---------- ENTRIES SHOWN

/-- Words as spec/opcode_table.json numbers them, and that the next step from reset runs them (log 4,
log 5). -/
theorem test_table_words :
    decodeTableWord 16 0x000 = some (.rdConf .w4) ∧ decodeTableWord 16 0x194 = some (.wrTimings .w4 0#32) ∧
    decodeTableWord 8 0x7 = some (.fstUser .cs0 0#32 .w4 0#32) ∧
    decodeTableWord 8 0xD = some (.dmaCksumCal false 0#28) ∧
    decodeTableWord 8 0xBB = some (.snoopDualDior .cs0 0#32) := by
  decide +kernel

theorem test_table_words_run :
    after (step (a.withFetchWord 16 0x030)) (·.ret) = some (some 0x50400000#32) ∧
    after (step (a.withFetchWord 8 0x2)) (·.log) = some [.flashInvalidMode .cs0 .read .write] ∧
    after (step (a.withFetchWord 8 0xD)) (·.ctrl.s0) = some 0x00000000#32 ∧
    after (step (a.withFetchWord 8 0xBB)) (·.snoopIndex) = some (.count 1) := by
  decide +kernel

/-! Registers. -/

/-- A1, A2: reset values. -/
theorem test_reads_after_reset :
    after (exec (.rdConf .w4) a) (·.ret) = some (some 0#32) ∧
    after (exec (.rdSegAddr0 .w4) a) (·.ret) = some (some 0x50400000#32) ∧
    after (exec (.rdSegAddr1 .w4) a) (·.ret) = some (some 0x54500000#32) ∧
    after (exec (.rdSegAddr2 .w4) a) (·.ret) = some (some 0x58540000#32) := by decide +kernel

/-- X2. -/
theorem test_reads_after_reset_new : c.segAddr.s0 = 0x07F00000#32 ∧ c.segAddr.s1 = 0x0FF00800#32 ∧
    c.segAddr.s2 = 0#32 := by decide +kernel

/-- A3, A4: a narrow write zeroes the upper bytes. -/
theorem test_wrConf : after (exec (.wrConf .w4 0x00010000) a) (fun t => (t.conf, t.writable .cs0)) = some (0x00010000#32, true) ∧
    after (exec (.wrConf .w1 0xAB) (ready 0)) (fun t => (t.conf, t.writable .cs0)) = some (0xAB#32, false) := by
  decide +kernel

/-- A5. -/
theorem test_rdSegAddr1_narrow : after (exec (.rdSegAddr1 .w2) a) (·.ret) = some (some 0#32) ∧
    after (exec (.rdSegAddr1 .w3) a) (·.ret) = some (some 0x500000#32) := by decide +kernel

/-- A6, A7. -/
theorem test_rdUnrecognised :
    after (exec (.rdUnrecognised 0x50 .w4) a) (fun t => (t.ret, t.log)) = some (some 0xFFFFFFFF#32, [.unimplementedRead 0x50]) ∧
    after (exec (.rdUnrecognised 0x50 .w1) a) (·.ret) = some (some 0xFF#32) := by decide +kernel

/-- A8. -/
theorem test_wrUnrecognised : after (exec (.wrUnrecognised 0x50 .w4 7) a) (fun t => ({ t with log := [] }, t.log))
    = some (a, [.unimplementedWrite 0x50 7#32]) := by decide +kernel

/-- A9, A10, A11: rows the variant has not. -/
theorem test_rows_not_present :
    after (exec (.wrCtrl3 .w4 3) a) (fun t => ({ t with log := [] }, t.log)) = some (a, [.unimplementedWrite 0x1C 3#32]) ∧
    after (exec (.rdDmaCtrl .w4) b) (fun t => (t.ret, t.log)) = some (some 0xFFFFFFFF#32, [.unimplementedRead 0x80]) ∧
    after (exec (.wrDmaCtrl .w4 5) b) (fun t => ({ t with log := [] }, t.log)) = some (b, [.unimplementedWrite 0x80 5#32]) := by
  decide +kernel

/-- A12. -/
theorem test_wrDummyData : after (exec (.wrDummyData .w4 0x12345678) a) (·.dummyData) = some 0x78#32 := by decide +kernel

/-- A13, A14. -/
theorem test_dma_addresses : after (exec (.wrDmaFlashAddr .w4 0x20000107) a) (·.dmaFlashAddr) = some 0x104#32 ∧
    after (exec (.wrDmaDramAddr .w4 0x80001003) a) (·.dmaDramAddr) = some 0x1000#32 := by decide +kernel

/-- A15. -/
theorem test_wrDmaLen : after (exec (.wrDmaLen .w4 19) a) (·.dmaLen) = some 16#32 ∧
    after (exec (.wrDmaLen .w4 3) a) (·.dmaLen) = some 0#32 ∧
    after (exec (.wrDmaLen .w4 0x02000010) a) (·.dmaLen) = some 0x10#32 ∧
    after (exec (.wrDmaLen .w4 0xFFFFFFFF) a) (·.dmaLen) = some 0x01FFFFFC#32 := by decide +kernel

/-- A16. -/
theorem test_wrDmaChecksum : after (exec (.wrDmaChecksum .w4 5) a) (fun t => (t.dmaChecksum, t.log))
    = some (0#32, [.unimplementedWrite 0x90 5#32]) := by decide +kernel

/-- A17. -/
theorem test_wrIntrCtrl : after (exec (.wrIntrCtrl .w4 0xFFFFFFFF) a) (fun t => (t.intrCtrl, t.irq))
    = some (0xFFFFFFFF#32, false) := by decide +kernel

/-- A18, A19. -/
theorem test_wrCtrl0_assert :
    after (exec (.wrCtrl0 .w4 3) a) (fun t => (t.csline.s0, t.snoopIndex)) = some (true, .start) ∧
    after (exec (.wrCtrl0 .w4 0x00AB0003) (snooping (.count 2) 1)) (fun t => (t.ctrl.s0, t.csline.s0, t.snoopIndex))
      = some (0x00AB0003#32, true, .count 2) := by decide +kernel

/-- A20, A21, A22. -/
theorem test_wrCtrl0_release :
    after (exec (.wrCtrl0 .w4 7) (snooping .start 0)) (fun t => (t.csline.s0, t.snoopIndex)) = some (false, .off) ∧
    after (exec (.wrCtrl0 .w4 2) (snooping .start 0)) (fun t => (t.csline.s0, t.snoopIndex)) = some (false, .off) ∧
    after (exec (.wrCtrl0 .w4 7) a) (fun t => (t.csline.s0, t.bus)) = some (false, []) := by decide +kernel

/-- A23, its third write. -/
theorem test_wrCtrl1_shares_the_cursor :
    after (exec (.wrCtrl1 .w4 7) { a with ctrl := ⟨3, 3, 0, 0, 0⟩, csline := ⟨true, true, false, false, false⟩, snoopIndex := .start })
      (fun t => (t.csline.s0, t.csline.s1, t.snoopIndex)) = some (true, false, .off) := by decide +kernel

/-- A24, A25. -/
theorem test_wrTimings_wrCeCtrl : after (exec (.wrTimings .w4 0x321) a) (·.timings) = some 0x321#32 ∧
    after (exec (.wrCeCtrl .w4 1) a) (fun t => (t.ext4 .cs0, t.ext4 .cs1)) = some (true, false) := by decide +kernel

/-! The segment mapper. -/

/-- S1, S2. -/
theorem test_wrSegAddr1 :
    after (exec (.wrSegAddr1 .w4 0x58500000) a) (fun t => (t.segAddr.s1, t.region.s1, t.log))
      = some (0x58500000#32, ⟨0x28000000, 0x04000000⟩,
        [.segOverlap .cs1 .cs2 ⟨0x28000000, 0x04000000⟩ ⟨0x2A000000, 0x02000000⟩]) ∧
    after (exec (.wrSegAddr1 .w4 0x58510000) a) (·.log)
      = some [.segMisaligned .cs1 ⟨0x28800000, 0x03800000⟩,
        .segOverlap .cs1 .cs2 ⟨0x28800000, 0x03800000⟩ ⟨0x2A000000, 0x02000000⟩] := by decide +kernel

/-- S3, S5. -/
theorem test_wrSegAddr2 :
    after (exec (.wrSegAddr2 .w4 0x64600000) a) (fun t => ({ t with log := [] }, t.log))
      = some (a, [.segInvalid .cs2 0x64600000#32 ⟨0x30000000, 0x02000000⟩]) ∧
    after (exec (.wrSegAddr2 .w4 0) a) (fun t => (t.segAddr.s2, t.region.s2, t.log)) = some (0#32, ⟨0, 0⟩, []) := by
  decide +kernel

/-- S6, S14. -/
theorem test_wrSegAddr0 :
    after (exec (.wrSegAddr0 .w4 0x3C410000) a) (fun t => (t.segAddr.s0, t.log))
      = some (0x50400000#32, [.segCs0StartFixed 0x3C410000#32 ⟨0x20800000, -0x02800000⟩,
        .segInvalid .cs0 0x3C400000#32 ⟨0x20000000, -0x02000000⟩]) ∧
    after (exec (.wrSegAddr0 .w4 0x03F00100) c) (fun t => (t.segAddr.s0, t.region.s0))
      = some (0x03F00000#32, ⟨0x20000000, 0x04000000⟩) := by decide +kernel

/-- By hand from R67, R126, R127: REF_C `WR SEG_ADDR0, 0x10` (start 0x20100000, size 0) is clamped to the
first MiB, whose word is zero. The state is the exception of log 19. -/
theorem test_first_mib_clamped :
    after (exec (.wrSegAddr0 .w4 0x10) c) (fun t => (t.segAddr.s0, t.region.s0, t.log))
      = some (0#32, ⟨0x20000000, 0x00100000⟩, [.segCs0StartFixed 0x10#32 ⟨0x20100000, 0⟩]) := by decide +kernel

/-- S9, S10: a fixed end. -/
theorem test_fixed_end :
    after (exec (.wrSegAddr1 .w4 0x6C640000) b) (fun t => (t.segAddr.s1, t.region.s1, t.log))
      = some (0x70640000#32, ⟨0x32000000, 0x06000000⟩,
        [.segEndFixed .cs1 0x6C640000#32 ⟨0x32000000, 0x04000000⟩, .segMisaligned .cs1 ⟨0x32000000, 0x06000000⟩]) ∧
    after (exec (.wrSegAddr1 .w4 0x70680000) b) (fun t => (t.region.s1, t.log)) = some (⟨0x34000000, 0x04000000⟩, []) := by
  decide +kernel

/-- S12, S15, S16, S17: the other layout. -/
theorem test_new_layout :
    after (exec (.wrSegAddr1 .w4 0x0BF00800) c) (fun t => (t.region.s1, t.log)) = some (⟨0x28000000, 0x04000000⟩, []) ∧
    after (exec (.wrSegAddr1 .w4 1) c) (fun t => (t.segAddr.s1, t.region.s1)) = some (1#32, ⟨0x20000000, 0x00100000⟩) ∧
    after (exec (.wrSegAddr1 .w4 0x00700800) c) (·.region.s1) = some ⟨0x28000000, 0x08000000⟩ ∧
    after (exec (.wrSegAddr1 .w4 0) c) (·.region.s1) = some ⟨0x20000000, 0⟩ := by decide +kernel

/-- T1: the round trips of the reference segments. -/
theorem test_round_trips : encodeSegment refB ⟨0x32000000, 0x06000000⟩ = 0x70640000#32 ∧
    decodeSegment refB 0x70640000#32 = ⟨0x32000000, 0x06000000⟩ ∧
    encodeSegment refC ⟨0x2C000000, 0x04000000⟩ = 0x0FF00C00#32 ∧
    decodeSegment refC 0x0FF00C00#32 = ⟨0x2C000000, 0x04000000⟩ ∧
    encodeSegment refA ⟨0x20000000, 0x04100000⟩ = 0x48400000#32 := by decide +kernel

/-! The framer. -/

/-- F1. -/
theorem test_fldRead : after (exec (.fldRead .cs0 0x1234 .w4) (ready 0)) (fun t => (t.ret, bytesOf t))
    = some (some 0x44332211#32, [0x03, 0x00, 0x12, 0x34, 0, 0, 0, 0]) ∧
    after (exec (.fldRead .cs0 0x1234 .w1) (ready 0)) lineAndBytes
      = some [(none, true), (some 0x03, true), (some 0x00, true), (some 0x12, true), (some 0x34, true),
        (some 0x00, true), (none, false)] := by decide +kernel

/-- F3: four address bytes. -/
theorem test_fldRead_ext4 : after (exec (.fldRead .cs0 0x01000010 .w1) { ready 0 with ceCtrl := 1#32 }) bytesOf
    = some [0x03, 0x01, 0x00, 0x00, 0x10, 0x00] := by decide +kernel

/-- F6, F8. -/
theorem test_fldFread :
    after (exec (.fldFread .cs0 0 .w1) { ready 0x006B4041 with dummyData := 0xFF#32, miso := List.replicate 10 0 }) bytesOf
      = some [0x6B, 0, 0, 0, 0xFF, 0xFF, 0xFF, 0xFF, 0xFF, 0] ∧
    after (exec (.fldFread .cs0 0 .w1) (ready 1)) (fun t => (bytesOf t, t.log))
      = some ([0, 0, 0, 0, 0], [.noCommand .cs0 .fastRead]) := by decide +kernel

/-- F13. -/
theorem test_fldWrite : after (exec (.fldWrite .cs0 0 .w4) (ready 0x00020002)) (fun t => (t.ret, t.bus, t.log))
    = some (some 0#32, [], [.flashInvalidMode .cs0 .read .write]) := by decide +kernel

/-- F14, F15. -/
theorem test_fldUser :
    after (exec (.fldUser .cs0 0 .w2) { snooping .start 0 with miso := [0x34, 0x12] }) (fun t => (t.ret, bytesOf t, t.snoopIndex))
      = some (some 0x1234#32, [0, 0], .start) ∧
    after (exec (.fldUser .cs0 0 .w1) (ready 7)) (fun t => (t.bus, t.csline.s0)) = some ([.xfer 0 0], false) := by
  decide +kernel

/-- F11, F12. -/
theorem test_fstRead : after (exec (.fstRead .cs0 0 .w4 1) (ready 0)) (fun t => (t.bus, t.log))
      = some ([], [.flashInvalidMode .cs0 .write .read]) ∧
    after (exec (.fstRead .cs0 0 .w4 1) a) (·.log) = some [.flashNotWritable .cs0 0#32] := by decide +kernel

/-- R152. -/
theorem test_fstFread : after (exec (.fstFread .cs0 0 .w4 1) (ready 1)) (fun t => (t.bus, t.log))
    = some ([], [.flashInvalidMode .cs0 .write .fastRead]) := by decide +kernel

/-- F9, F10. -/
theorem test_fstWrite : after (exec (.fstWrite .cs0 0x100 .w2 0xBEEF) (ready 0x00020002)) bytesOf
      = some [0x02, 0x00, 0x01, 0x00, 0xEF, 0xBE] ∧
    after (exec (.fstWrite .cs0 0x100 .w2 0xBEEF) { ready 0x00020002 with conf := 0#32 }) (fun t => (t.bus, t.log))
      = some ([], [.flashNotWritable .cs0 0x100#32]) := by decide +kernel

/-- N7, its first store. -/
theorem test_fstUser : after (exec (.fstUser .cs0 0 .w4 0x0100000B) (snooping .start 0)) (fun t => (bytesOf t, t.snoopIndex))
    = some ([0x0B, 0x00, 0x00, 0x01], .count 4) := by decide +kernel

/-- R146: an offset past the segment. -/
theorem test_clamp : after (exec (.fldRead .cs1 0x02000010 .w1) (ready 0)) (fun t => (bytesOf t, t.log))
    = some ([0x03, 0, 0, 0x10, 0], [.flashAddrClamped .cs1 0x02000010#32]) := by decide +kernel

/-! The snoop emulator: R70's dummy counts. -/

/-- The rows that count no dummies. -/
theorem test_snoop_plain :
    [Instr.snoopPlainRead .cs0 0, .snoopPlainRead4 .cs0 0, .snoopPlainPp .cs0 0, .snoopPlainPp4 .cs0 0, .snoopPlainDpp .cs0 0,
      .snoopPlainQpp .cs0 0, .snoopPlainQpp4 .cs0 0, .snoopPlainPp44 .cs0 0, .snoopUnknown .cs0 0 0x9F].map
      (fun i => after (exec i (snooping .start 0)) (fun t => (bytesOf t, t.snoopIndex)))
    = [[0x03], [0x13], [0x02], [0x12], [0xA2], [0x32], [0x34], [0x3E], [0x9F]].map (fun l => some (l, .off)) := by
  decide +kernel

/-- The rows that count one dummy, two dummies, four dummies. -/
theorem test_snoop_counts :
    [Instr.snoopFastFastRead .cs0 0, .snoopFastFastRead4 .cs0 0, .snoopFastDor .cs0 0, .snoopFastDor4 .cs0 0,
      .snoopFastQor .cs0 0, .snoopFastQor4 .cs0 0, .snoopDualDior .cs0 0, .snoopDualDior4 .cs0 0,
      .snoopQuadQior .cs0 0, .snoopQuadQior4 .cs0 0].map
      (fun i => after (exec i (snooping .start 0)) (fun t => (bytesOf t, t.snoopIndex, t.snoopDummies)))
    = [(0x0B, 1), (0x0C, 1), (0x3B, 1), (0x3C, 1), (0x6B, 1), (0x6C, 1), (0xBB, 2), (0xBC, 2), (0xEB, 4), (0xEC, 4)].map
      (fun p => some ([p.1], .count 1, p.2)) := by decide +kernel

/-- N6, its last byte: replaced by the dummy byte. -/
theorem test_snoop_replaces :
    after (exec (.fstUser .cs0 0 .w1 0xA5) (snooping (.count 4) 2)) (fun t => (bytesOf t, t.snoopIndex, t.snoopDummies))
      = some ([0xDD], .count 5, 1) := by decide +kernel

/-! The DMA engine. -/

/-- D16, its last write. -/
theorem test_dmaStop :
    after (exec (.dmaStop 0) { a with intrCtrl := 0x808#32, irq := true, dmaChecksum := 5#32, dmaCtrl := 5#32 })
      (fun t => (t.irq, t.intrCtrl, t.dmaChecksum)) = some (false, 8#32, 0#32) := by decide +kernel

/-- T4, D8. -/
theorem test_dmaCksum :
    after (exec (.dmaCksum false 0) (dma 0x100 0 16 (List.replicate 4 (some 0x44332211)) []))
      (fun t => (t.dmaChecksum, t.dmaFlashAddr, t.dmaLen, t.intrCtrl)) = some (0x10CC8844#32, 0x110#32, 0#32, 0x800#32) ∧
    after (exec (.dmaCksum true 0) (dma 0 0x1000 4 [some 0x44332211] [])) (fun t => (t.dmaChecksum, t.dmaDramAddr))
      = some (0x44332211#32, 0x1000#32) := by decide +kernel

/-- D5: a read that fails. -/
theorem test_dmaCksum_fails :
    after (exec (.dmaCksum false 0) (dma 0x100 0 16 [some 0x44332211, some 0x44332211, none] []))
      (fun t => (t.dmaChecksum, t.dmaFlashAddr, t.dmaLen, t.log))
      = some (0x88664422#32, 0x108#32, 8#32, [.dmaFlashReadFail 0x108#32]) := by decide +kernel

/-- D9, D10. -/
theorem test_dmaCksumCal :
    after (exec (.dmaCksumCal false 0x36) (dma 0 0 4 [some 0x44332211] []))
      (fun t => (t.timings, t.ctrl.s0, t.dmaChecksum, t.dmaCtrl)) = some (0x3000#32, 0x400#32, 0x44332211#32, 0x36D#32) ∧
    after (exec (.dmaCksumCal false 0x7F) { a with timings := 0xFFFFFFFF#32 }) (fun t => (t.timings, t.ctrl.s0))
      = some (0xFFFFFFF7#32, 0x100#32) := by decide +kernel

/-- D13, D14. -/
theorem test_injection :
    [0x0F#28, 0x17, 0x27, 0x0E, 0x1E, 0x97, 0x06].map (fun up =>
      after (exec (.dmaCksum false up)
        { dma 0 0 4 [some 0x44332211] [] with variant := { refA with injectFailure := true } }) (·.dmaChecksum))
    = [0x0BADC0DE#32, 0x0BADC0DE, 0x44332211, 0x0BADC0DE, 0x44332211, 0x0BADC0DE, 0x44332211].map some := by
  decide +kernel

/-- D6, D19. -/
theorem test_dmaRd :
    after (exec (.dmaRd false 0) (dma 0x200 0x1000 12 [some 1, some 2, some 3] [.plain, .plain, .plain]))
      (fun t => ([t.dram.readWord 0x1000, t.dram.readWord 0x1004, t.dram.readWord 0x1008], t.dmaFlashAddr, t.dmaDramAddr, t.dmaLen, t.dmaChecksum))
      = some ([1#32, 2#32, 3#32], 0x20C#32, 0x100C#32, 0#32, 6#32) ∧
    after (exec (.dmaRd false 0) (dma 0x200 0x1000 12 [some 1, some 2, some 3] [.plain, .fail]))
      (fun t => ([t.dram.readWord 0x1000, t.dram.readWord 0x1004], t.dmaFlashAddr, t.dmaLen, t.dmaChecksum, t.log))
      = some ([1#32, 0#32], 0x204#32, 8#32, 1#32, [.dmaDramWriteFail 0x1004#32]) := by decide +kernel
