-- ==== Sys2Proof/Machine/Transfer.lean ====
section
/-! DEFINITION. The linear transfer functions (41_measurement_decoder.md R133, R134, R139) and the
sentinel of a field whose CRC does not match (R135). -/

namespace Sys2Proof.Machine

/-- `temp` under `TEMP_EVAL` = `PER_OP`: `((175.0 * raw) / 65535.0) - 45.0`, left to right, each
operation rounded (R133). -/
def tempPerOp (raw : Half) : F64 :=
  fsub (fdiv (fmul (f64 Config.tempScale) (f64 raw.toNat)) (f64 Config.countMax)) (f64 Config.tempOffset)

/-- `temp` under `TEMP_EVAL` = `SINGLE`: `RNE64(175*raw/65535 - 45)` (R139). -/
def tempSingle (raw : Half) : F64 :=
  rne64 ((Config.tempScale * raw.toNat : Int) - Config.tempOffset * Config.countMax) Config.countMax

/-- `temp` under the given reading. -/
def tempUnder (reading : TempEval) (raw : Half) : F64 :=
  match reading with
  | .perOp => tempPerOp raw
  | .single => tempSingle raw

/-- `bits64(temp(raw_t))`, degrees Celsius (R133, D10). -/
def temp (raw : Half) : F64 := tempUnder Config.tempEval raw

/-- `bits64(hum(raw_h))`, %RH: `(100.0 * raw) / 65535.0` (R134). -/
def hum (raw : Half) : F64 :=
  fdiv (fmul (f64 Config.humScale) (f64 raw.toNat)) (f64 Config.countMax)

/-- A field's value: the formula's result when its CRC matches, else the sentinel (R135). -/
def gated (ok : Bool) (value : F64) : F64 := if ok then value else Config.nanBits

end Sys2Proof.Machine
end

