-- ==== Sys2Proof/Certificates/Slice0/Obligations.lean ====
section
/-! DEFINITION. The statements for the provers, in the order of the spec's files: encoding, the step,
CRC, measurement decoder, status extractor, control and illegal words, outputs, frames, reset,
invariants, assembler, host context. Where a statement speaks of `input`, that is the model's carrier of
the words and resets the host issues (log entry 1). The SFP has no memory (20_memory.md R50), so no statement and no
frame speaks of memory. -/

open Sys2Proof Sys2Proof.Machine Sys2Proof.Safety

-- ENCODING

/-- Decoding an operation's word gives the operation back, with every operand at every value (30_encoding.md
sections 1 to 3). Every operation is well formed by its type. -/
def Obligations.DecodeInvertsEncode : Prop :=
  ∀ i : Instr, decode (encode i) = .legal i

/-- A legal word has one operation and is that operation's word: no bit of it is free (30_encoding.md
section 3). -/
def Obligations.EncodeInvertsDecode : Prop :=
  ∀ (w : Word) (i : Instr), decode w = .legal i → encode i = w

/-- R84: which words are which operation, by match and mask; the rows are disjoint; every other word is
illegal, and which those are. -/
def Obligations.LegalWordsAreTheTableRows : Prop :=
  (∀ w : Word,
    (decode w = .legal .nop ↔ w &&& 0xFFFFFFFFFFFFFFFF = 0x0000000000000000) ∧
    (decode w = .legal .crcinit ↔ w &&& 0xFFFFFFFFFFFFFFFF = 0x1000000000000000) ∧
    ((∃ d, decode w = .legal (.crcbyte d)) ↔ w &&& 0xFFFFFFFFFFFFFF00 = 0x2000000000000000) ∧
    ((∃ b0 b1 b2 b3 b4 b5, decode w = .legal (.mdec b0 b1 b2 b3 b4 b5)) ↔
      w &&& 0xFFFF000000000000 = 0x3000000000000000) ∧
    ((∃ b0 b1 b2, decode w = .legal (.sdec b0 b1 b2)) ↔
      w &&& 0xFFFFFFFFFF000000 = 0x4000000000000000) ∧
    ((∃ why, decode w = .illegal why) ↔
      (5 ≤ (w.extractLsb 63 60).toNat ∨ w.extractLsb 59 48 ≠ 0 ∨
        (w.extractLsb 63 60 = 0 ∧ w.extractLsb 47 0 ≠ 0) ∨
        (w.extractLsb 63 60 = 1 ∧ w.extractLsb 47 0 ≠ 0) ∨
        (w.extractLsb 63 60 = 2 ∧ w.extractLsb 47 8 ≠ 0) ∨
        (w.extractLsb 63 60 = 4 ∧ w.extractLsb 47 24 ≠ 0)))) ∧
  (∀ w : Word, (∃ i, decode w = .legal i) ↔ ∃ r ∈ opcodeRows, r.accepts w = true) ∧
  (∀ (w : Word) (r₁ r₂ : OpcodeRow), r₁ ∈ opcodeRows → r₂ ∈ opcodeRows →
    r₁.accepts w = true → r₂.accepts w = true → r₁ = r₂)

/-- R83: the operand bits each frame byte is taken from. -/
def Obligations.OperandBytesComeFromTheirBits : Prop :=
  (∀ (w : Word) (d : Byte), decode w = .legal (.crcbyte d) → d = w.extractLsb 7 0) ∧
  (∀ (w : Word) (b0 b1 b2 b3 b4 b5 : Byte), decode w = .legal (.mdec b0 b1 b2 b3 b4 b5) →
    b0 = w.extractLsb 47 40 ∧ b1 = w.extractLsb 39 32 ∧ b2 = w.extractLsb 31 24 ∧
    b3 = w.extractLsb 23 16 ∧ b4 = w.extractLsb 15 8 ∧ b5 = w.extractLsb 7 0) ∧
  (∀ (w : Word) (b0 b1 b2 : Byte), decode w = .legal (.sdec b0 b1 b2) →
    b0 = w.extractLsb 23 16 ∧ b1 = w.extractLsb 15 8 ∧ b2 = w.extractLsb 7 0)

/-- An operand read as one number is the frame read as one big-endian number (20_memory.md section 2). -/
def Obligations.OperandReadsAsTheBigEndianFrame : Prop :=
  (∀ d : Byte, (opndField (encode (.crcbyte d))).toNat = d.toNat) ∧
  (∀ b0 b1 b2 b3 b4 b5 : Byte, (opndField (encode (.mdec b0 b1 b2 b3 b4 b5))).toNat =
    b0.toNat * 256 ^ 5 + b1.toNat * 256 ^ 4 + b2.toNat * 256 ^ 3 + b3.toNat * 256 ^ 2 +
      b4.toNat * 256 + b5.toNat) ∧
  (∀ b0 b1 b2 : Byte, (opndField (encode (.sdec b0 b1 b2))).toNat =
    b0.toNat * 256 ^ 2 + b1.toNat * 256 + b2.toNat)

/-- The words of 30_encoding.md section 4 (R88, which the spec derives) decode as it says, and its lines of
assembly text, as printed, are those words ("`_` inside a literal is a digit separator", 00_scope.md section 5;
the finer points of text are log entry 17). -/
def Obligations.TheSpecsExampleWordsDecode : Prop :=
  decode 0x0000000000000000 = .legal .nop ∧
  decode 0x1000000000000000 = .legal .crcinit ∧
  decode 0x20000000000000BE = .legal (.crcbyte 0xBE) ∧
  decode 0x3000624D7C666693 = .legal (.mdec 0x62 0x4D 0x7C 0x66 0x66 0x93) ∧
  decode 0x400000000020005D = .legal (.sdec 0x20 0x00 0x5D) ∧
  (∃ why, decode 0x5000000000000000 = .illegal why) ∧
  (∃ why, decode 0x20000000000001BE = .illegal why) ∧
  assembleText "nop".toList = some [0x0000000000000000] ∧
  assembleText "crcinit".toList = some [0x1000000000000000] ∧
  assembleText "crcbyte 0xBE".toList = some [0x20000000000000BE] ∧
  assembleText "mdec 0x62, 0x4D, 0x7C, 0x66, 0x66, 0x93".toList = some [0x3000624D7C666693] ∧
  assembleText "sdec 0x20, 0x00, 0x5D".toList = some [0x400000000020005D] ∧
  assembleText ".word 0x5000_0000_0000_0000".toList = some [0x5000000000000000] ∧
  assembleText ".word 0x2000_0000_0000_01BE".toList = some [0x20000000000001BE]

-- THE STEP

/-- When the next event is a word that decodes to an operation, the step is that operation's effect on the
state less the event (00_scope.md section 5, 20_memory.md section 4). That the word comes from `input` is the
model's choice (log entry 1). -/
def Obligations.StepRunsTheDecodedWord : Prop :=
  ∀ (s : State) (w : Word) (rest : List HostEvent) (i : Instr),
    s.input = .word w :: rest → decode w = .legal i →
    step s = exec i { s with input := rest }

--------------------

**WORK REQUEST**
Within the data above, the lines from the one with "[Instr.snoopFastFastRead .cs0 0, .snoopFastFastRead4" to the one with "0, .snoopQuadQior4 .cs0 0].map" must be repeated exactly; no other line belongs in the answer.

**WRITTEN ANSWER**
    [Instr.snoopFastFastRead .cs0 0, .snoopFastFastRead4 .cs0 0, .snoopFastDor .cs0 0, .snoopFastDor4 .cs0 0,
      .snoopFastQor .cs0 0, .snoopFastQor4 .cs0 0, .snoopDualDior .cs0 0, .snoopDualDior4 .cs0 0,
      .snoopQuadQior .cs0 0, .snoopQuadQior4 .cs0 0].map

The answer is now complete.